At the CTR Workshop, Senator Paul Sarlo emphasized the critical need to develop a blueprint addressingPFAS contamination in NJ through innovation translation with researchers, industry partners, utility providers and regulatory agencies who best understand the ground-level realities. Assemblywoman Lisa Swain also brought both urgency and empathy in her remarks, framing PFAS as not just an environmental issue but also a deeply personal and public health crisis. Swain outlined her legislative efforts to address the crisis, including sponsoring bills to ban PFAS in personal care products, improve public notification systems, and increase funding for infrastructure upgrades. She emphasized the importance of cross-sector partnerships to translate research into effective legislation and reiterated that solving the PFAS crisis would require not only science and policy but public trust and education.

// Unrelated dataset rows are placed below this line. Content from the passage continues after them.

-- ==== Sys2Proof/Laws/Calm.lean ====
section
/-! SUPPORT. With sound stores no operation but those that write the tracker or the station's state touches them: one lemma for each
operation. -/

namespace Sys2Proof.Machine

/-- What the operations of a command with sound stores leave alone: no bit flips, and the tracker, the station's state, number and
fingerprint, the configuration store, the clock and the RESET pin are those of `r`, whose notices are still in the queue. -/
def Calm (r s : State) : Prop :=
  s.fault.flipped = [] ∧ s.tracker = r.tracker ∧ s.member.station = r.member.station ∧ s.member.number = r.member.number ∧
  s.member.fingerprint = r.member.fingerprint ∧ s.port.config = r.port.config ∧ s.clock = r.clock ∧ s.resetHeld = r.resetHeld ∧
  r.port.notices <+: s.port.notices
theorem Calm.refl {s : State} (h : NoFlips s) : Calm s s := ⟨h, rfl, rfl, rfl, rfl, rfl, rfl, rfl, List.prefix_rfl⟩
@[simp] theorem Calm.noFlips {r s : State} (h : Calm r s) : NoFlips s := h.1
theorem Calm.now {r s : State} (h : Calm r s) : s.now = r.now := congrArg (BitVec.ofNat 32) h.2.2.2.2.2.2.1
theorem Calm.block {r s : State} (h : Calm r s) : s.block = r.block := by
  unfold State.block; rw [h.2.2.2.2.2.1]
@[simp] theorem withTracker_calm (r s : State) (v) (h : Calm r s) : Calm (r.withTracker v) (s.withTracker v) := ⟨h.1, rfl, h.2.2⟩
@[simp] theorem withMember_calm (r s : State) (v) (h : Calm r s) (h1 : v.station = s.member.station) (h2 : v.number = s.member.number) (h3 : v.fingerprint = s.member.fingerprint) : Calm r (s.withMember v) :=
  ⟨h.1, h.2.1, h1.trans h.2.2.1, h2.trans h.2.2.2.1, h3.trans h.2.2.2.2.1, h.2.2.2.2.2⟩
@[simp] theorem withPort_calm (r s : State) (v) (h : Calm r s) (h1 : v.config = s.port.config) (h2 : s.port.notices <+: v.notices) : Calm r (s.withPort v) :=
  ⟨h.1, h.2.1, h.2.2.1, h.2.2.2.1, h.2.2.2.2.1, h1.trans h.2.2.2.2.2.1, h.2.2.2.2.2.2.1, h.2.2.2.2.2.2.2.1,
    h.2.2.2.2.2.2.2.2.trans h2⟩
@[simp] theorem withFault_calm (r s : State) (v) (h : Calm r s) (h1 : v.flipped = s.fault.flipped) : Calm r (s.withFault v) :=
  ⟨h1.trans h.1, h.2⟩
@[simp] theorem setUnit_calm (r s : State) (c v) : Calm r (s.setUnit c v) ↔ Calm r s := ⟨id, id⟩
@[simp] theorem setLane_calm (r s : State) (c v) : Calm r (s.setLane c v) ↔ Calm r s := ⟨id, id⟩
@[simp] theorem setPeer_calm (r s : State) (c v) : Calm r (s.setPeer c v) ↔ Calm r s := ⟨id, id⟩
variable {r : State}
@[simp] theorem foldl_calm {α : Type} (f : State → α → State) (h : ∀ t a, Calm r t → Calm r (f t a)) (l : List α) (s : State) (hs : Calm r s) : Calm r (l.foldl f s) := by
  induction l generalizing s with
  | nil => exact hs
  | cons a l ih => exact ih _ (h _ _ hs)
@[simp] theorem rewrite_calm (r : State) (p : StoreWord → Bool) (s : State) (h : Calm r s) : Calm r (rewrite p s) :=
  ⟨by show s.fault.flipped.filter _ = []; rw [h.1]; rfl, h.2⟩
@[simp] theorem readingConfig_calm (r : State) (offsets : List Nat) (stop f : State → State) (s : State) (hf : ∀ t, Calm r t → Calm r (f t)) (h : Calm r s) : Calm r (readingConfig offsets stop f s) := by
  rw [readingConfig_sound h.noFlips]; exact hf _ h
@[simp] theorem boardReads_calm (r : State) (words : List StoreWord) (f : State → State) (s : State) (hf : ∀ t, Calm r t → Calm r (f t)) (h : Calm r s) : Calm r (boardReads words f s) := by
  rw [boardReads_sound h.noFlips]; exact hf _ h
@[simp] theorem usingConfig_calm (r : State) (offsets : List Nat) (f : State → State) (s : State) (hf : ∀ t, Calm r t → Calm r (f t)) (h : Calm r s) : Calm r (usingConfig offsets f s) := by
  rw [usingConfig_sound h.noFlips]; exact hf _ h
@[simp] theorem usingWords_calm (r : State) (words : List StoreWord) (f : State → State) (s : State) (hf : ∀ t, Calm r t → Calm r (f t)) (h : Calm r s) : Calm r (usingWords words f s) := by
  rw [usingWords_sound h.noFlips]; exact hf _ h
@[simp] theorem withChannels_calm (r s : State) (v) : Calm r (s.withChannels v) ↔ Calm r s := ⟨id, id⟩
@[simp] theorem withLink_calm (r s : State) (v) : Calm r (s.withLink v) ↔ Calm r s := ⟨id, id⟩
@[simp] theorem withCoin_calm (r s : State) (v) : Calm r (s.withCoin v) ↔ Calm r s := ⟨id, id⟩
@[simp] theorem withEvid_calm (r s : State) (v) : Calm r (s.withEvid v) ↔ Calm r s := ⟨id, id⟩
@[simp] theorem withAgree_calm (r s : State) (v) : Calm r (s.withAgree v) ↔ Calm r s := ⟨id, id⟩
@[simp] theorem withCoup_calm (r s : State) (v) : Calm r (s.withCoup v) ↔ Calm r s := ⟨id, id⟩
@[simp] theorem withFreeCount_calm (r s : State) (v) : Calm r (s.withFreeCount v) ↔ Calm r s := ⟨id, id⟩
@[simp] theorem withPending_calm (r s : State) (v) : Calm r (s.withPending v) ↔ Calm r s := ⟨id, id⟩
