-- ==== Sys2Proof/Laws/Capacity.lean ====
section
/-! SUPPORT. Every operation keeps the collections within their capacities (`CapacityInv`): one lemma for each operation. -/

namespace Sys2Proof.Machine

@[simp] theorem foldl_cap {α : Type} (f : State → α → State) (h : ∀ t a, CapacityInv t → CapacityInv (f t a)) (l : List α) (s : State) (hs : CapacityInv s) : CapacityInv (l.foldl f s) := by
  induction l generalizing s with
  | nil => exact hs
  | cons a l ih => exact ih _ (h _ _ hs)
@[simp] theorem withNow_cap (s : State) (v) : CapacityInv (s.withNow v) ↔ CapacityInv s := ⟨id, id⟩
@[simp] theorem withClock_cap (s : State) (v) : CapacityInv (s.withClock v) ↔ CapacityInv s := ⟨id, id⟩
@[simp] theorem withTracker_cap (s : State) (v) : CapacityInv (s.withTracker v) ↔ CapacityInv s := ⟨id, id⟩
@[simp] theorem withMember_cap (s : State) (v) : CapacityInv (s.withMember v) ↔ CapacityInv s := ⟨id, id⟩
@[simp] theorem withFault_cap (s : State) (v) : CapacityInv (s.withFault v) ↔ CapacityInv s := ⟨id, id⟩
@[simp] theorem withCoup_cap (s : State) (v) : CapacityInv (s.withCoup v) ↔ CapacityInv s := ⟨id, id⟩
@[simp] theorem withFreeCount_cap (s : State) (v) : CapacityInv (s.withFreeCount v) ↔ CapacityInv s := ⟨id, id⟩
@[simp] theorem withPending_cap (s : State) (v) : CapacityInv (s.withPending v) ↔ CapacityInv s := ⟨id, id⟩
@[simp] theorem setUnit_cap (s : State) (c v) : CapacityInv (s.setUnit c v) ↔ CapacityInv s := ⟨id, id⟩
@[simp] theorem setLane_cap (s : State) (l v) : CapacityInv (s.setLane l v) ↔ CapacityInv s := ⟨id, id⟩
@[simp] theorem setPeer_cap (s : State) (st v) : CapacityInv (s.setPeer st v) ↔ CapacityInv s := ⟨id, id⟩
@[simp] theorem CapacityInv.queue {s : State} (h : CapacityInv s) : s.link.queue.length ≤ queueCapacity := h.1
@[simp] theorem CapacityInv.notices {s : State} (h : CapacityInv s) : s.port.notices.length ≤ noticeCapacity := h.2.1
@[simp] theorem CapacityInv.own {s : State} (h : CapacityInv s) : s.channels.queue.length ≤ ownQueueCapacity := h.2.2.1
@[simp] theorem CapacityInv.window {s : State} (h : CapacityInv s) : s.coin.window.length ≤ windowCapacity := h.2.2.2.1
@[simp] theorem CapacityInv.groups {s : State} (h : CapacityInv s) : s.coin.pendingGroups.length ≤ pendingCapacity := h.2.2.2.2.1
@[simp] theorem CapacityInv.applied {s : State} (h : CapacityInv s) : s.evid.applied.length ≤ appliedCapacity := h.2.2.2.2.2.1
@[simp] theorem CapacityInv.carry {s : State} (h : CapacityInv s) : s.agree.carry.length ≤ carryCapacity := h.2.2.2.2.2.2.1
@[simp] theorem CapacityInv.heard {s : State} (h : CapacityInv s) : s.link.lastAccepted.length ≤ 4 := h.2.2.2.2.2.2.2
@[simp] theorem withLink_cap {s : State} (hs : CapacityInv s) (v) : CapacityInv (s.withLink v) ↔ v.queue.length ≤ queueCapacity ∧ v.lastAccepted.length ≤ 4 := by
  obtain ⟨a1, a2, a3, a4, a5, a6, a7, a8⟩ := hs; simp_all [CapacityInv]
@[simp] theorem withPort_cap {s : State} (hs : CapacityInv s) (v) : CapacityInv (s.withPort v) ↔ v.notices.length ≤ noticeCapacity := by
  obtain ⟨a1, a2, a3, a4, a5, a6, a7, a8⟩ := hs; simp_all [CapacityInv]
@[simp] theorem withChannels_cap {s : State} (hs : CapacityInv s) (v) : CapacityInv (s.withChannels v) ↔ v.queue.length ≤ ownQueueCapacity := by
  obtain ⟨a1, a2, a3, a4, a5, a6, a7, a8⟩ := hs; simp_all [CapacityInv]
@[simp] theorem withCoin_cap {s : State} (hs : CapacityInv s) (v) : CapacityInv (s.withCoin v) ↔ v.window.length ≤ windowCapacity ∧ v.pendingGroups.length ≤ pendingCapacity := by
  obtain ⟨a1, a2, a3, a4, a5, a6, a7, a8⟩ := hs; simp_all [CapacityInv]
@[simp] theorem withEvid_cap {s : State} (hs : CapacityInv s) (v) : CapacityInv (s.withEvid v) ↔ v.applied.length ≤ appliedCapacity := by
  obtain ⟨a1, a2, a3, a4, a5, a6, a7, a8⟩ := hs; simp_all [CapacityInv]
@[simp] theorem withAgree_cap {s : State} (hs : CapacityInv s) (v) : CapacityInv (s.withAgree v) ↔ v.carry.length ≤ carryCapacity := by
  obtain ⟨a1, a2, a3, a4, a5, a6, a7, a8⟩ := hs; simp_all [CapacityInv]
@[simp] theorem mk_cap (a b t ch lk mb co ev ag cu fa po x y) : CapacityInv (State.mk a b t ch lk mb co ev ag cu fa po x y) ↔
  lk.queue.length ≤ queueCapacity ∧ po.notices.length ≤ noticeCapacity ∧ ch.queue.length ≤ ownQueueCapacity ∧ co.window.length ≤ windowCapacity ∧ co.pendingGroups.length ≤ pendingCapacity ∧ ev.applied.length ≤ appliedCapacity ∧ ag.carry.length ≤ carryCapacity ∧ lk.lastAccepted.length ≤ 4 := ⟨id, id⟩
theorem fewestHits_mem {l : List AppliedEvent} {b : AppliedEvent} (h : fewestHits l = some b) : b ∈ l := by
  induction l generalizing b with
  | nil => cases h
  | cons a l ih =>
    unfold fewestHits at h
    split at h
    · cases h; simp
    · rename_i c hc
      split at h <;> cases h
      · exact List.mem_cons_of_mem _ (ih hc)
      · simp
@[simp] theorem length_filter_cap {α : Type} (p : α → Bool) {l : List α} {n : Nat} (h : l.length ≤ n) : (l.filter p).length ≤ n :=
  le_trans (List.length_filter_le _ _) h
@[simp] theorem length_drop_cap {α : Type} (k : Nat) {l : List α} {n : Nat} (h : l.length ≤ n) : (l.drop k).length ≤ n := by
  simp only [List.length_drop]; omega
@[simp] theorem reset_cap : CapacityInv State.reset := by unfold CapacityInv; decide
@[simp] theorem resetLink_queue : Link.reset.queue = [] := rfl
@[simp] theorem resetLink_heard : Link.reset.lastAccepted = [] := rfl
@[simp] theorem resetChannels_queue : Channels.reset.queue = [] := rfl
@[simp] theorem resetCoin_window : Coincidence.reset.window = [] := rfl
@[simp] theorem resetCoin_groups : Coincidence.reset.pendingGroups = [] := rfl
@[simp] theorem resetEvid_applied (n : Nat) : (Evidence.reset n).applied = [] := rfl
@[simp] theorem resetAgree_carry : Agreement.reset.carry = [] := rfl
@[simp] theorem le_add_cap {n c k : Nat} (h : n ≤ c) : n ≤ c + k := by omega
@[simp] theorem capacity_one : 1 ≤ noticeCapacity := by decide
@[simp] theorem clear_window (c : Coincidence) : (clearCoincidence c).window = [] := rfl
@[simp] theorem clear_groups (c : Coincidence) : (clearCoincidence c).pendingGroups = [] := rfl
theorem flush_cap {l : Link} (h : l.queue.length ≤ queueCapacity) : (flushLink l).queue.length ≤ queueCapacity := by
  unfold flushLink
  (repeat' split) <;> simp [*]
theorem flush_heard (l : Link) : (flushLink l).lastAccepted = l.lastAccepted := by
  unfold flushLink
  (repeat' split) <;> rfl
theorem insertEntry_length (e : HitEntry) (w : List HitEntry) : (insertEntry e w).length = w.length + 1 := by
  induction w with
  | nil => rfl
  | cons a w ih => unfold insertEntry; split <;> simp [ih]
theorem judge_cap {l : List AppliedEvent} (h : l.length ≤ appliedCapacity) (a : AppliedEvent) : (judgeEvent l a).list.length ≤ appliedCapacity := by
  unfold judgeEvent; dsimp only
  split
  · split
    · simp; omega
    · split
      · rename_i b hb
        split
        · have hm : b ∈ l := fewestHits_mem hb
          have := List.length_erase_of_mem hm
          have : 0 < l.length := List.length_pos_of_mem hm
          simp; omega
        · exact h
      · exact h
  · split
    · rename_i h1 h2
      have hlt : (l.filter fun b => !overlaps a.event b.event).length < l.length := by
        rw [List.length_filter_lt_length_iff_exists]
        simp at h1
        obtain ⟨b, hb, ho⟩ := h1
        exact ⟨b, hb, by simp [ho]⟩
      simp; omega
    · exact h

New Jersey Department of Environmental Protection (NJDEP) and NJIT Center for Translational Research cohosted NJDEP 2025 PFAS Summit (https://dep.nj.gov/pfas-summit/)  on October 9-10, 2025. The summit was attended by about 400 experts, leaders, and stakeholders from industry, academia, government, community, utilities and consulting companies. The PFAS Summit featured in-depth discussion, collaboration, and innovation focused on PFAS - examining their impact, exploring solutions, and advancing efforts to protect public health and the environment.

 

The NJDEP 2025 PFAS Summit was opened by Commissioner Shawn LaTourette and Deputy Commissioner Kati Angarone who shared their vision and led the discussions on PFAS contamination challenges and growing concerns in the society. With their leadership and NJDEP strategic initiatives, New Jersey has emerged as a national leader in PFAS monitoring and regulatory compliance specifically in drinking water and the environment. The Summit with 12 keynote and panel sessions addressed data collection, monitoring and assessment, standards and regulations and remediation and destruction technologies linked with multi-media contaminations of PFAS chemicals and compounds in drinking water, wastewater, soil, air, food, packaging and consumer products impacting public health and environment.

The Summit echoed on the importance of further development of industry-university-government-community partnerships based ecosystems to implement innovative solutions to address this critical societal need for monitoring, remediation and removal of PFAS chemicals and compounds to make our society healthier and environment sustainable.